我知道有时也会问类似的问题:Openmp array reductions with Fortran,Reducing on array in OpenMP,甚至在英特尔论坛(https://software.intel.com/en-us/forums/intel-moderncode-for-parallel-architectures/topic/345415)中,但我想知道您的意见,因为可扩展性我得到的不是我期望的。
因此,我需要填充非常大的复数数组,我想将其与OpenMP并行化。我们的第一种方法是:
COMPLEX(KIND=DBL), ALLOCATABLE :: huge_array(:)
COMPLEX(KIND=DBL), ALLOCATABLE :: thread_huge_array(:)
INTEGER :: huge_number, index1, index2, index3, index4, index5, bignumber1, bignumber2, smallnumber, depending_index
ALLOCATE(huge_array(huge_number))
!$OMP PARALLEL FIRSTPRIVATE(thread_huge_array)
ALLOCATE(thread_huge_array(SIZE(huge_array)))
thread_huge_array = ZERO
!$OMP DO
DO index1=1,bignumber1
! Some calculations
DO index2=1,bignumber2
! Some calculations
DO index3=1,6
DO index4=1,6
DO index5=1,smallnumber
depending_index = function(index1, index2, index3, index4, index5)
thread_huge_array(depending_index) = thread_huge_array(depending_index)
ENDDO
ENDDO
ENDDO
ENDDO
ENDDO
!$OMP END DO
!$OMP BARRIER
!$OMP MASTER
huge_array = ZERO
!$OMP END MASTER
!$OMP CRITICAL
huge_array = huge_array + thread_huge_array
!$OMP END CRITICAL
DEALLOCATE(thread_huge_array)
!$OMP END PARALLEL
因此,通过这种方法,我们可以获得良好的可扩展性,直到8个内核,合理的可扩展性直到32个内核,并从40个内核开始,这要比16个内核(我们的机器具有80个物理内核)要慢。当然,我们不能使用REDUCTION子句,因为数组的大小太大,以致不能容纳在堆栈中(甚至将ulimit增加到机器允许的最大值)。
我们为此尝试了另一种方法:
COMPLEX(KIND=DBL), ALLOCATABLE :: huge_array(:)
COMPLEX(KIND=DBL), POINTER:: thread_huge_array(:)
INTEGER :: huge_number
ALLOCATE(huge_array(huge_number))
ALLOCATE(thread_huge_array(SIZE(huge_array),omp_get_max_threads()))
thread_huge_array = ZERO
!$OMP PARALLEL PRIVATE (num_thread)
num_thread = omp_get_thread_num()+1
!$OMP DO
DO index1=1,bignumber1
! Some calculations
DO index2=1,bignumber2
! Some calculations
DO index3=1,6
DO index4=1,num_weights_sp
DO index5=1,smallnumber
depending_index = function(index1, index2, index3, index4, index5)

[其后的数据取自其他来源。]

/-- TimedDictionaryEffects: the exit from Standby. -/
theorem witness_leaving :
    leavingState.obj Obj.deviceState = 3 ∧ leavingState.clocksSettled = true ∧
      leavingState.reels.active = some (emptyReel 1 1) ∧ leavingState.hbmClean = true :=
  ⟨by decide +kernel, settled_of_failed _ rfl, rfl, by decide +kernel⟩

/-! ## TileCommandCompletes: an entry of each kind that works -/

/-- The descriptors of a tile, from index 0 on. -/
def descTable (ds : List (List Byte)) : Tab Byte := ds.zipIdx.flatMap (fun q => bytesAt (64 * q.2) q.1)

/-- FOLD from descriptors 0 and 1 to 2 and 3. -/
def foldRec : Nat := 0x02 + 2 <<< 80

/-- TRIM of descriptor 0 with META 1, QMODE 1 and the whole fraction. -/
def trimRec : Nat := 0x30 + 1 <<< 80 + 0xFFFFFFFFFFFFFFFF <<< 96 + 0xFFFF <<< 160 + 1 <<< 177

/-- TIPIN of descriptor 0 with META 1 and candidates 2. -/
def tipinRec : Nat := 0x31 + 1 <<< 80 + 2 <<< 96 + 0xFFFFFFFFFFFF <<< 112 + 0xFFFF <<< 160 + 1 <<< 177

/-- SCAN of META 1 into candidates 2, of G from 3 and 4, with PER_QUIRE 1. -/
def scanRec : Nat :=
  0x32 + 0xFFFF <<< 64 + 1 <<< 80 + 2 <<< 96 + 3 <<< 112 + 4 <<< 128 + 0xFFFF <<< 144 + 1 <<< 177 + 1 <<< 192

/-- CHECK of META 1 into descriptor 5. -/
def checkRec : Nat := 0x33 + 0xFFFF <<< 64 + 1 <<< 80 + 0xFFFFFFFFFFFF <<< 96 + 5 <<< 144 + 1 <<< 177

/-- A quire matrix of one quire (Q2, INT8), its metadata, one candidate, two rows of G, a result block, and the same matrix
and metadata again. -/
def quireTable : Tab Byte :=
  descTable [descBytes2 (9 + 1 <<< 14) 0xFFF 0x1000 4 4 8, descBytes2 0x0C 0xFFF 0x1100 1 1 2, descBytes2 0x0B 0xFFF 0x1200 2 1 8,
    descBytes2 9 0xFFF 0x1300 4 1 4, descBytes2 9 0xFFF 0x1400 4 1 4, descBytes 0x0B 0xFFF 0x1500 8]

/-- The part with a mask command queued. -/
def maskState (x : Nat) : State := tileWith x quireTable

/-- The part with the FOLD queued. -/
def foldState : State :=
  tileWith foldRec (descTable [descBytes2 (9 + 1 <<< 14) 0xFFF 0x1000 4 4 8, descBytes2 0x0C 0xFFF 0x1100 1 1 2,
    descBytes2 (9 + 1 <<< 14) 0xFFF 0x1200 4 4 8, descBytes2 0x0C 0xFFF 0x1300 1 1 2])

/-- FOLD, TRIM, TIPIN, SCAN and CHECK. -/
theorem witness_works_masks :
    WorksNow foldState foldEff (fun x => recOpcode x == opFold) foldRec ∧
    WorksNow (maskState trimRec) trimEff (fun x => recOpcode x == opTrim) trimRec ∧
    WorksNow (maskState tipinRec) tipinEff (fun x => recOpcode x == opTipin) tipinRec ∧
    WorksNow (maskState scanRec) scanEff (fun x => recOpcode x == opScan) scanRec ∧
    WorksNow (maskState checkRec) checkEff (fun x => recOpcode x == opCheck) checkRec :=
  ⟨⟨⟨by decide +kernel, by decide +kernel, by decide +kernel⟩, _, .fold (by decide +kernel) (by decide +kernel)⟩,
    ⟨⟨by decide +kernel, by decide +kernel, by decide +kernel⟩, _, .trim (by decide +kernel) (by decide +kernel)⟩,
    ⟨⟨by decide +kernel, by decide +kernel, by decide +kernel⟩, _, .tipin (.inl (by decide +kernel)) (by decide +kernel)
      (by decide +kernel) (by decide +kernel)⟩,
    ⟨⟨by decide +kernel, by decide +kernel, by decide +kernel⟩, _, .scan (by decide +kernel) (by decide +kernel) (by decide +kernel)
      (by decide +kernel)⟩,
    ⟨⟨by decide +kernel, by decide +kernel, by decide +kernel⟩, _, .check (by decide +kernel) (by decide +kernel)⟩⟩
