-- ==== Sys2Proof/Machine/Ops.lean ====
section
/-! DEFINITION. The shared operations: buffer cells, the completion step with its fault entry, the fault return, command
acceptance, reset, and whose turn it is. -/

namespace Sys2Proof.Machine

/-- The entry at an index, `none` where nothing was written since reset (42_buffers.md R116). -/
def Memory.read : List Host.Cell → Nat → Option Byte
  | [], _ => none
  | (j, v) :: rest, i => if i = j then some v else Memory.read rest i

/-- Entry `i` <- `v`, keeping the indexes strictly rising (00_scope.md R7). -/
def Memory.write : List Host.Cell → Nat → Byte → List Host.Cell
  | [], i, v => [(i, v)]
  | (j, u) :: rest, i, v =>
    if i < j then (i, v) :: (j, u) :: rest
    else if i = j then (i, v) :: rest
    else (j, u) :: Memory.write rest i v

/-- The indexes rise strictly from `lo` on and stay below `hi`. -/
def Memory.rising (lo hi : Nat) : List Host.Cell → Bool
  | [] => true
  | (j, _) :: rest => decide (lo ≤ j) && decide (j < hi) && Memory.rising (j + 1) hi rest

/-- The canonical form of a buffer: indexes strictly rising and below BUF_DEPTH (00_scope.md R5). An unlisted index reads
as no value, so no listed entry can equal it. -/
def Memory.wf (m : List Host.Cell) : Bool := Memory.rising 0 Config.bufDepth m

/-- The cells of a buffer. -/
def State.buffer (s : State) : Config.BufId → List Host.Cell
  | .coef => s.coef
  | .px => s.px
  | .py => s.py

/-- The model's read of one byte: an entry of a buffer, `none` if not written since reset. -/
def State.entryAt (s : State) (b : Config.BufId) (i : Nat) : Option Byte := Memory.read (s.buffer b) i

/-- COEF[i] <- v (42_buffers.md R111). -/
def writeCoef (i : Nat) (v : Byte) (s : State) : State := { s with coef := Memory.write s.coef i v }

/-- PX[i] <- x and PY[i] <- y in one step (42_buffers.md R112). -/
def writePoint (i : Nat) (x y : Byte) (s : State) : State :=
  { s with px := Memory.write s.px i x, py := Memory.write s.py i y }

/-- UNINIT_READ: a command that read an unwritten entry is recorded once, and the next command draws anew
(42_buffers.md R116, 60_exceptions.md R151; log entries 4 and 5). -/
def noteUninit (happened : Bool) (s : State) : State :=
  { s with record := s.record ++ (if happened then [.uninitRead] else []), draws := s.draws + happened.toNat }

/-- RESULT <- zext_32(v) (10_state.md R35). -/
def setResult (v : Byte) (s : State) : State := { s with result := v }

/-- Fault entry, the one way a command's fault is taken: FAULT <- 1, FCODE <- c, BUSY <- 0, nothing else of the block
(60_exceptions.md R142), and the ghost record gains the code (R151). -/
def takeFault (c : FaultCode) (s : State) : State := clearBusy { setFault c s with record := s.record ++ [.fault c] }

/-- Fault return, a CTRL write with bit 0 = 1: FAULT, FCODE and OVR are cleared and nothing is re-executed
(60_exceptions.md R146, 10_state.md R33). -/
def returnFromFault (s : State) : State := clearFlags s

/-- What Execute returns to the completion step (30_encoding.md R68). -/
inductive Result where
  | value (v : Byte)
  | noValue
  | fault (c : FaultCode)
  deriving DecidableEq, Repr

/-- The completion step of 10_state.md R35 on what Execute returned; BUSY <- 0 in every case. -/
def complete (r : Result) (s : State) : State :=
  clearBusy
    (match r with
    | .value v => setResult v s
    | .noValue => s
    | .fault c => takeFault c s)

/-- A host write of `w` to CMD, its conditions tested in the order of 10_state.md R27. -/
def writeCmd (w : Word) (s : State) : State :=
  if s.fault then s
  else if s.busy then setOverrun w s
  else setBusy w s

/-- A host write of `v` to CTRL: bit 0 is CLRF, bits 31:1 are ignored (10_state.md R33). -/
def writeCtrl (v : Word) (s : State) : State := if v.getLsbD 0 then returnFromFault s else s

/-- The platform's reset: every field of the block at its reset value, a command in flight abandoned with none of its
effects (70_reset_and_hazards.md R170). The environment's fields go on (log entry 14). -/
def resetBlock (s : State) : State :=
  { State.reset with agenda := s.agenda, lastRead := s.lastRead, draws := s.draws }

/-- Whose turn it is. When the agenda is used up the block moves, so an accepted command completes after finitely many
steps (70_reset_and_hazards.md R178; log entry 9). -/
def State.nextTurn (s : State) : Turn := s.agenda.headD .block

/-- The state with that turn taken off the agenda. -/
def State.popTurn (s : State) : State := { s with agenda := s.agenda.tail }

end Sys2Proof.Machine
end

thread_huge_array(depending_index, omp_get_thread_num()) = thread_huge_array(depending_index, omp_get_thread_num())
ENDDO
ENDDO
ENDDO
ENDDO
ENDDO
!$OMP END DO
!$OMP END PARALLEL
huge_array = ZERO
DO index_ii = 1,omp_get_max_threads()
huge_array = huge_array + thread_huge_array(:,index_ii)
ENDDO
DEALLOCATE(thread_huge_array)
DEALLOCATE(huge_array)
在最后一种情况下,由于该方法分配了更长的时间(由于分配了更大的内存),并且相对加速度较差。
您能否提供一些提示以实现更好的加速?还是用OpenMP使用这些庞大的阵列是不可能的?